Balfour in the Dock
Balfour in the Dock is a contemporary work looking at a 750-page magnum opus on Palestine by outstanding British journalist J M N Jeffries (1880-1960). His book Palestine: The Reality is a masterpiece with the depth and breadth to have become the canonical work on the history of Palestine if not for the bombing of a publishing house in London during the 1940 Blitz. The fire that ensued destroyed most of the copies of the book, of which only 20 original copies are known to exist. It has now been re-published by Skyscraper.
Palestine: The Reality was Jeffries’ third significant book and was the culmination of 12 years’ work as a foreign correspondent for the Daily Mail. It is believed that he tried unsuccessfully to republish the book himself. Fortunately for us, the new edition was issued to mark the centenary of the Balfour Declaration in November 2017. Furthermore, the main themes of the masterpiece have been made accessible in a shorter volume by Colin Andersen, Balfour in the Dock.
Andersen introduces readers to Jeffries, describing him as “one of the most brilliant investigative journalists in the interwar period.” His historical significance is reclaimed by Andersen, who lets us know that the famed foreign correspondent was the first person to translate into Arabic the text of the supressed British pledge to the Arabs, whose independence was promised in the form of letters exchanged between Hussein Bin Ali, Sharif of Makkah, and British High Commissioner Sir Henry McMahon.
His scoop on the broken promise to the Arabs was just one of many exposés of British policy in Palestine that became “vital ammunition” for groups of concerned politicians to mount their challenge to Britain’s support for the creation of a “national home for the Jewish people” in Palestine.
Jeffries’ views as published in British newspapers and recorded in Palestine: The Reality made him a thorn in the side of the British establishment and a powerful voice against the colonisation of Palestine. Always willing to speak his mind, he described British policy in Palestine as one characterised by “fraud and perfidy”, dismissing any notion that the cabinet of British Prime Minister David Lloyd George was merely advancing an erroneous policy through its pursuit of a Jewish homeland by denying self-governance and independence to the overwhelming majority of Palestinian inhabitants of the land.

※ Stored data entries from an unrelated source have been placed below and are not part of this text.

-- ==== Sys2Proof/Machine/Control.lean ====
section
/-! DEFINITION. Control transfer (40_control.md). `s.pc` is the address of the instruction after the
current one: the fetch has advanced it (30_encoding.md R80). -/

namespace Sys2Proof.Machine

/-- `return` (R111): pop into `PC`; `StackUnderflow` when the stack is empty. -/
def execRet (s : State) : Result :=
  if s.sp = 0 then takeFault .stackUnderflow 0 s
  else .next (s.drop.setPc s.top)

/-- `jump NNN` (R112). -/
def execJump (nnn : Addr12) (s : State) : Result := .next (s.setPc (zextNNN nnn))

/-- `call NNN` (R113): push the advanced `PC`; `StackOverflow` when all `STACK_DEPTH` entries are live. -/
def execCall (nnn : Addr12) (s : State) : Result :=
  if s.sp = s.cfg.stackDepth then takeFault .stackOverflow 0 s
  else .next ((s.push s.pc).setPc (zextNNN nnn))

/-- `skip-eq-imm Vx, NN` (R114). -/
def execSkipEqImm (x : Reg) (nn : Byte) (s : State) : Result := .next (s.skipIf (s.reg x == nn))

/-- `skip-neq-imm Vx, NN` (R115). -/
def execSkipNeqImm (x : Reg) (nn : Byte) (s : State) : Result := .next (s.skipIf (s.reg x != nn))

/-- `skip-eq-reg Vx, Vy` (R116). -/
def execSkipEqReg (x y : Reg) (s : State) : Result := .next (s.skipIf (s.reg x == s.reg y))

/-- `skip-neq-reg Vx, Vy` (R117). -/
def execSkipNeqReg (x y : Reg) (s : State) : Result := .next (s.skipIf (s.reg x != s.reg y))

/-- `jump-offset NNN` (R118): `V[0]`, never `V[X]`; the sum fits 16 bits and is not reduced further. -/
def execJumpOffset (nnn : Addr12) (s : State) : Result :=
  .next (s.setPc (zextNNN nnn + (s.reg 0).zeroExtend 16))

end Sys2Proof.Machine
end

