/-! ### setDt -/

@[simp] theorem setDt_v (b : Byte) : (s.setDt b).v = s.v := rfl
@[simp] theorem setDt_index (b : Byte) : (s.setDt b).index = s.index := rfl
@[simp] theorem setDt_pc (b : Byte) : (s.setDt b).pc = s.pc := rfl
@[simp] theorem setDt_sp (b : Byte) : (s.setDt b).sp = s.sp := rfl
@[simp] theorem setDt_stack (b : Byte) : (s.setDt b).stack = s.stack := rfl
@[simp] theorem setDt_dt (b : Byte) : (s.setDt b).dt = b := rfl
@[simp] theorem setDt_st (b : Byte) : (s.setDt b).st = s.st := rfl
@[simp] theorem setDt_keys (b : Byte) : (s.setDt b).keys = s.keys := rfl
@[simp] theorem setDt_fb (b : Byte) : (s.setDt b).fb = s.fb := rfl
@[simp] theorem setDt_mem (b : Byte) : (s.setDt b).mem = s.mem := rfl
@[simp] theorem setDt_fault (b : Byte) : (s.setDt b).fault = s.fault := rfl
@[simp] theorem setDt_diagClass (b : Byte) : (s.setDt b).diagClass = s.diagClass := rfl
@[simp] theorem setDt_diagUnrecognized (b : Byte) : (s.setDt b).diagUnrecognized = s.diagUnrecognized := rfl
@[simp] theorem setDt_loadError (b : Byte) : (s.setDt b).loadError = s.loadError := rfl
@[simp] theorem setDt_cfg (b : Byte) : (s.setDt b).cfg = s.cfg := rfl
@[simp] theorem setDt_draws (b : Byte) : (s.setDt b).draws = s.draws := rfl
@[simp] theorem setDt_agenda (b : Byte) : (s.setDt b).agenda = s.agenda := rfl

@[simp] theorem setDt_reg (b : Byte) (r : Reg) : (s.setDt b).reg r = s.reg r := rfl
@[simp] theorem setDt_key (b : Byte) (j : Key) : (s.setDt b).key j = s.key j := rfl
@[simp] theorem setDt_pixel (b : Byte) (px : Fin 64) (py : Fin 32) : (s.setDt b).pixel px py = s.pixel px py := rfl
@[simp] theorem setDt_readByte (b : Byte) (i : Nat) : (s.setDt b).readByte i = s.readByte i := rfl
@[simp] theorem setDt_halted (b : Byte) : (s.setDt b).halted = s.halted := rfl
@[simp] theorem setDt_effAddr (b : Byte) (i : Nat) : (s.setDt b).effAddr i = s.effAddr i := rfl

/-! ### setSt -/

@[simp] theorem setSt_v (b : Byte) : (s.setSt b).v = s.v := rfl
@[simp] theorem setSt_index (b : Byte) : (s.setSt b).index = s.index := rfl
@[simp] theorem setSt_pc (b : Byte) : (s.setSt b).pc = s.pc := rfl
@[simp] theorem setSt_sp (b : Byte) : (s.setSt b).sp = s.sp := rfl
@[simp] theorem setSt_stack (b : Byte) : (s.setSt b).stack = s.stack := rfl
@[simp] theorem setSt_dt (b : Byte) : (s.setSt b).dt = s.dt := rfl
@[simp] theorem setSt_st (b : Byte) : (s.setSt b).st = b := rfl
@[simp] theorem setSt_keys (b : Byte) : (s.setSt b).keys = s.keys := rfl
@[simp] theorem setSt_fb (b : Byte) : (s.setSt b).fb = s.fb := rfl
@[simp] theorem setSt_mem (b : Byte) : (s.setSt b).mem = s.mem := rfl
@[simp] theorem setSt_fault (b : Byte) : (s.setSt b).fault = s.fault := rfl
@[simp] theorem setSt_diagClass (b : Byte) : (s.setSt b).diagClass = s.diagClass := rfl
@[simp] theorem setSt_diagUnrecognized (b : Byte) : (s.setSt b).diagUnrecognized = s.diagUnrecognized := rfl
@[simp] theorem setSt_loadError (b : Byte) : (s.setSt b).loadError = s.loadError := rfl
@[simp] theorem setSt_cfg (b : Byte) : (s.setSt b).cfg = s.cfg := rfl
@[simp] theorem setSt_draws (b : Byte) : (s.setSt b).draws = s.draws := rfl
@[simp] theorem setSt_agenda (b : Byte) : (s.setSt b).agenda = s.agenda := rfl

@[simp] theorem setSt_reg (b : Byte) (r : Reg) : (s.setSt b).reg r = s.reg r := rfl
@[simp] theorem setSt_key (b : Byte) (j : Key) : (s.setSt b).key j = s.key j := rfl
@[simp] theorem setSt_pixel (b : Byte) (px : Fin 64) (py : Fin 32) : (s.setSt b).pixel px py = s.pixel px py := rfl
@[simp] theorem setSt_readByte (b : Byte) (i : Nat) : (s.setSt b).readByte i = s.readByte i := rfl
@[simp] theorem setSt_halted (b : Byte) : (s.setSt b).halted = s.halted := rfl
@[simp] theorem setSt_effAddr (b : Byte) (i : Nat) : (s.setSt b).effAddr i = s.effAddr i := rfl

/-! ### setFb -/

@[simp] theorem setFb_v (f : FrameBuffer) : (s.setFb f).v = s.v := rfl
@[simp] theorem setFb_index (f : FrameBuffer) : (s.setFb f).index = s.index := rfl
@[simp] theorem setFb_pc (f : FrameBuffer) : (s.setFb f).pc = s.pc := rfl
@[simp] theorem setFb_sp (f : FrameBuffer) : (s.setFb f).sp = s.sp := rfl
@[simp] theorem setFb_stack (f : FrameBuffer) : (s.setFb f).stack = s.stack := rfl
@[simp] theorem setFb_dt (f : FrameBuffer) : (s.setFb f).dt = s.dt := rfl
@[simp] theorem setFb_st (f : FrameBuffer) : (s.setFb f).st = s.st := rfl
@[simp] theorem setFb_keys (f : FrameBuffer) : (s.setFb f).keys = s.keys := rfl
@[simp] theorem setFb_fb (f : FrameBuffer) : (s.setFb f).fb = f := rfl
@[simp] theorem setFb_mem (f : FrameBuffer) : (s.setFb f).mem = s.mem := rfl
@[simp] theorem setFb_fault (f : FrameBuffer) : (s.setFb f).fault = s.fault := rfl
@[simp] theorem setFb_diagClass (f : FrameBuffer) : (s.setFb f).diagClass = s.diagClass := rfl
@[simp] theorem setFb_diagUnrecognized (f : FrameBuffer) : (s.setFb f).diagUnrecognized = s.diagUnrecognized := rfl
@[simp] theorem setFb_loadError (f : FrameBuffer) : (s.setFb f).loadError = s.loadError := rfl
@[simp] theorem setFb_cfg (f : FrameBuffer) : (s.setFb f).cfg = s.cfg := rfl
@[simp] theorem setFb_draws (f : FrameBuffer) : (s.setFb f).draws = s.draws := rfl
@[simp] theorem setFb_agenda (f : FrameBuffer) : (s.setFb f).agenda = s.agenda := rfl

@[simp] theorem setFb_reg (f : FrameBuffer) (r : Reg) : (s.setFb f).reg r = s.reg r := rfl
@[simp] theorem setFb_key (f : FrameBuffer) (j : Key) : (s.setFb f).key j = s.key j := rfl
@[simp] theorem setFb_readByte (f : FrameBuffer) (i : Nat) : (s.setFb f).readByte i = s.readByte i := rfl
@[simp] theorem setFb_halted (f : FrameBuffer) : (s.setFb f).halted = s.halted := rfl
@[simp] theorem setFb_effAddr (f : FrameBuffer) (i : Nat) : (s.setFb f).effAddr i = s.effAddr i := rfl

Balfour in the Dock has three main aims: to pay tribute to Jeffries and rescue him from his disappearance from the historical narrative; to take readers back to pre-Nakba Palestine and expose what the author says is the “deep settler-colonial root of the Palestine problem”; and to “arm readers against the tsunami of propaganda” which the author believed would accompany the centenary celebrations of the Balfour Declaration in Britain and Israel.

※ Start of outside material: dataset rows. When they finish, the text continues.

-- ==== Sys2Proof/Tests/Slice0.lean ====
section
/-! SUPPORT. The model's own tests. Expected values are those of spec/95_test_vectors.md (the vector or program
is named) or are worked out from the rule named. Then, for every statement of
Certificates/Slice0/Obligations.lean with hypotheses, a witness that meets them. -/

namespace Sys2Proof.Tests

open Sys2Proof Sys2Proof.Machine

/-! ### Helpers -/

/-- The next state, if there is one. -/
def nextOf : Result → Option State
  | .next t => some t
  | .fault _ => none
  | .refused _ => none

/-- One step on the word `w`, placed where the step fetches. -/
def one (s : State) (w : Nat) : Option State := nextOf (step (s.withFetchWord 16 w))

/-- One step whose event is `e`. -/
def event (s : State) (e : HostEvent) : Option State := nextOf (step (s.setAgenda [e]))

/-- After reset, with `V[1]` and `V[2]` given and VF = 0x55, a value no flag has. -/
def regs12 (a b : Byte) : State := ((State.reset.setReg 1 a).setReg 2 b).setReg VF 0x55

/-- After reset, with one register and `I` given. -/
def regAndIndex (x : Reg) (a : Byte) (i : Word) : State := (State.reset.setReg x a).setIndex i

/-- `V[1]`, VF and `PC`. -/
def v1vf (t : State) : Byte × Byte × Word := (t.reg 1, t.reg VF, t.pc)

/-- The fault and `PC`. -/
def faultPc (t : State) : FaultCode × Word × Word := (t.fault.code, t.fault.addr, t.pc)

/-- Three bytes of memory. -/
def bytes3 (t : State) (a : Nat) : List Byte := t.readBytes a 3

/-! ### Well-formed terms -/

/-- 30_encoding.md R83: `N` is 0 to 15, and 16 rows are refused. -/
theorem test_wellFormed_row_count :
    (Instr.draw 1 2 15).wellFormed = true ∧ (Instr.draw 1 2 16).wellFormed = false := by decide

/-! ### Decoding: the words of 95_test_vectors.md 2.1 and of its worked examples, one per row -/

theorem test_decode_clear_screen : decodeWord 0x00E0 = .ok (.clearScreen) := by decide
theorem test_decode_return : decodeWord 0x00EE = .ok (.ret) := by decide
theorem test_decode_jump : decodeWord 0x1ABC = .ok (.jump 0xABC) := by decide
theorem test_decode_call : decodeWord 0x2ABC = .ok (.call 0xABC) := by decide
theorem test_decode_skip_eq_imm : decodeWord 0x332A = .ok (.skipEqImm 3 0x2A) := by decide
theorem test_decode_skip_neq_imm : decodeWord 0x432A = .ok (.skipNeqImm 3 0x2A) := by decide
theorem test_decode_skip_eq_reg : decodeWord 0x5127 = .ok (.skipEqReg 1 2) := by decide
theorem test_decode_load_imm : decodeWord 0x6A02 = .ok (.loadImm 10 0x02) := by decide
theorem test_decode_add_imm : decodeWord 0x7A03 = .ok (.addImm 10 0x03) := by decide
theorem test_decode_set : decodeWord 0x8120 = .ok (.setReg 1 2) := by decide
theorem test_decode_or : decodeWord 0x8121 = .ok (.orReg 1 2) := by decide
theorem test_decode_and : decodeWord 0x8122 = .ok (.andReg 1 2) := by decide
theorem test_decode_xor : decodeWord 0x8123 = .ok (.xorReg 1 2) := by decide
theorem test_decode_add : decodeWord 0x8124 = .ok (.addReg 1 2) := by decide
theorem test_decode_sub : decodeWord 0x8125 = .ok (.subReg 1 2) := by decide
theorem test_decode_shr : decodeWord 0x81F6 = .ok (.shr 1) := by decide
theorem test_decode_subn : decodeWord 0x8127 = .ok (.subnReg 1 2) := by decide
theorem test_decode_shl : decodeWord 0x812E = .ok (.shl 1) := by decide
theorem test_decode_skip_neq_reg : decodeWord 0x9AB5 = .ok (.skipNeqReg 10 11) := by decide
theorem test_decode_set_index : decodeWord 0xA300 = .ok (.setIndex 0x300) := by decide
theorem test_decode_jump_offset : decodeWord 0xBFFF = .ok (.jumpOffset 0xFFF) := by decide
theorem test_decode_random : decodeWord 0xC10F = .ok (.random 1 0x0F) := by decide
theorem test_decode_draw : decodeWord 0xDF1E = .ok (.draw 15 1 14) := by decide
theorem test_decode_skip_if_key : decodeWord 0xE19E = .ok (.skipIfKey 1) := by decide
theorem test_decode_skip_if_not_key : decodeWord 0xE1A1 = .ok (.skipIfNotKey 1) := by decide
theorem test_decode_get_delay : decodeWord 0xF107 = .ok (.getDelay 1) := by decide
theorem test_decode_wait_for_key : decodeWord 0xF10A = .ok (.waitForKey 1) := by decide
theorem test_decode_set_delay : decodeWord 0xF115 = .ok (.setDelay 1) := by decide
theorem test_decode_set_sound : decodeWord 0xF118 = .ok (.setSound 1) := by decide
theorem test_decode_add_index : decodeWord 0xF11E = .ok (.addIndex 1) := by decide
theorem test_decode_font_char : decodeWord 0xF129 = .ok (.fontChar 1) := by decide
theorem test_decode_bcd_store : decodeWord 0xF133 = .ok (.bcdStore 1) := by decide
theorem test_decode_reg_dump : decodeWord 0xF155 = .ok (.regDump 1) := by decide
theorem test_decode_reg_load : decodeWord 0xF165 = .ok (.regLoad 1) := by decide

Throughout the book, Andersen pays homage to Jeffries and his use of primary source material and historical documents, debates and dispatches which together amount to a weighty critique of the Balfour Declaration and its legacy. Andersen quotes Jeffries at length; taking relevant passages from Palestine: The Reality he provides an eye-opening account of how and why Britain was willing to place itself in an “international tangle”; why Zionism “went viral” within the British political landscape; and the evolution of the Balfour Declaration.
Jeffries is presented to readers as an incisive writer whose grasp of the region is unmatched. They are moved back and forth between Britain, where the Balfour Declaration was issued, and Palestine, where its negative impact was felt. “The British government,” wrote Jeffries, “had no business to issue a declaration enacting, let alone crystallising the situation of the Zionists in Palestine.” Exposing the colonial intent of the declaration, Jeffries quoted British officials in length to show that they had no moral and ethical inhibitions in denying the rights of an entire nation in pursuit of their support for Zionism. Andersen’s book offers a detailed discussion about why the British-backed Chaim Weizmann — the then President of the World Zionist Organisation — and the Zionist cause to the hilt despite powerful protestations from members of the British political establishment.

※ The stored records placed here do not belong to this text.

/-- What keys a pip (R197): profile, level (`span`), layer group, last frame, source check. -/
structure PipKey where
  profile : Nat
  span : Bool
  group : Nat
  last : Nat
  check : Nat
  deriving DecidableEq, Repr

/-- A pip computation in flight (R218): the sequence and item it was begun for, its key and source frames, and the slices
still to be read. -/
structure PipJob where
  part : Nat
  seq : Nat
  item : Nat
  key : PipKey
  fids : List Nat
  todo : List (Nat × Nat) := []
  deriving DecidableEq, Repr

/-- Relevance index (06_relevance_index.md). `jobs` are the computations in flight, `looks` the lookups made whose keys still stand (sequence,
item, key), `calAt` the time of the calibration at the start (R222). -/
structure Index where
  pips : Map Pip := []
  arrays : Map AnArray := []
  nextId : Nat := 0
  audits : Map Nat := []
  jobs : List PipJob := []
  looks : List (Nat × Nat × PipKey) := []
  calAt : Nat := 0
  deriving DecidableEq, Repr

/-! ### Attention (07) -/

/-- What a save holds of one entry (R245): attended blocks with their FIDs, row statistics (M, LSE) of each row and head, and
in STORE mode the BF16 probabilities, 16 for each row, head and attended block. -/
structure SaveEnt where
  seq : Nat
  qrows : Nat
  held : Bool := true
  blocks : List (Nat × Nat) := []
  stats : List (Nat × Nat) := []
  probs : Option (List (List Nat)) := none
  deriving DecidableEq, Repr

/-- A save (R245, R246): the tag of its forward, the header as that gave it, entries, creation epoch and bytes of SAVE_BYTES; the dispatched backwards
that read it, and whether it is no longer live and stays only for them. -/
structure Save where
  part : Nat
  id : Nat
  maker : Nat
  hdr : Bytes
  entries : List SaveEnt
  epoch : Nat
  bytes : Nat
  readers : List Nat := []
  gone : Bool := false
  deriving DecidableEq, Repr

/-- Attention (07_attention.md): live saves, and the dispatcher's deficits and turn (R242). -/
structure Attend where
  saves : List Save := []
  deficits : Map Nat := []
  turn : Nat := 0
  deriving DecidableEq, Repr

/-! ### Start (13): see also the defect map, Table 13.10 -/

/-- A defect-map entry (Table 13.10). -/
structure Defect where
  kind : Nat
  origin : Nat
  field : Nat := 0
  reason : Nat := 1
  unit : Nat := 0
  powerOns : Nat := 0
  uptime : Nat := 0
  deriving DecidableEq, Repr

/-- An entry of ATTEMPTS (Table 13.14). Outcomes: 0 IN_PROGRESS, 1 READY, 2 SETTLED, 3 FAILED. -/
structure Attempt where
  no : Nat
  powerOns : Nat
  outcome : Nat := 0
  phase : Nat := 1
  reason : Nat := 0
  image : Nat := 0
  trial : Bool := false
  stone : Bool := false
  alternate : Bool := false
  format : Bool := false
  version : Nat := 0
  elapsed : Nat := 0
  detail : Nat := 0
  deriving DecidableEq, Repr

/-- A firmware slot (Tables 13.6, 13.7): SLOT_STATE (0 EMPTY, 1 INVALID, 2 VALID, 3 TRIAL, 4 COMMITTED, 5 REJECTED), and the image
in each NOR device. -/
structure Slot where
  st : Nat := 0
  copies : List Bytes := [[], []]
  deriving DecidableEq, Repr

Placing the Balfour declaration under a microscope, Jeffries concluded that it was “extracted under a false pretence” and the “national home transaction” between the British and the Zionists offered Britain precious little. Jeffries maintained that Britain’s insertion of the Balfour Declaration into the League of Nations Mandate over Palestine completely undermined the intention of the mandate given to the British government, which was to allow the indigenous people to head towards self-governance in their own country.
Balfour in the Dock is at its most riveting in its moral and legal challenge to British policy and Zionist aspirations in the region. Describing the manner in which democracy was denied to the inhabitants of Palestine, Andersen concludes that the Paris Peace Conference, which set the terms of the mandate after the end of the First World War was actually worse for the Palestinians than it was for the Germans, who historians conclude were forced to accept a “Carthaginian Peace”; in other words, a brutal peace.
The fact that Jeffries attempted to republish his book on several occasions without any success points to his marginalisation in Britain. The republication of his magnum opus as well as Andersen’s Balfour in the Dock will go a long way towards setting the historical record straight, offering new insights into the ongoing colonisation and occupation of Palestine.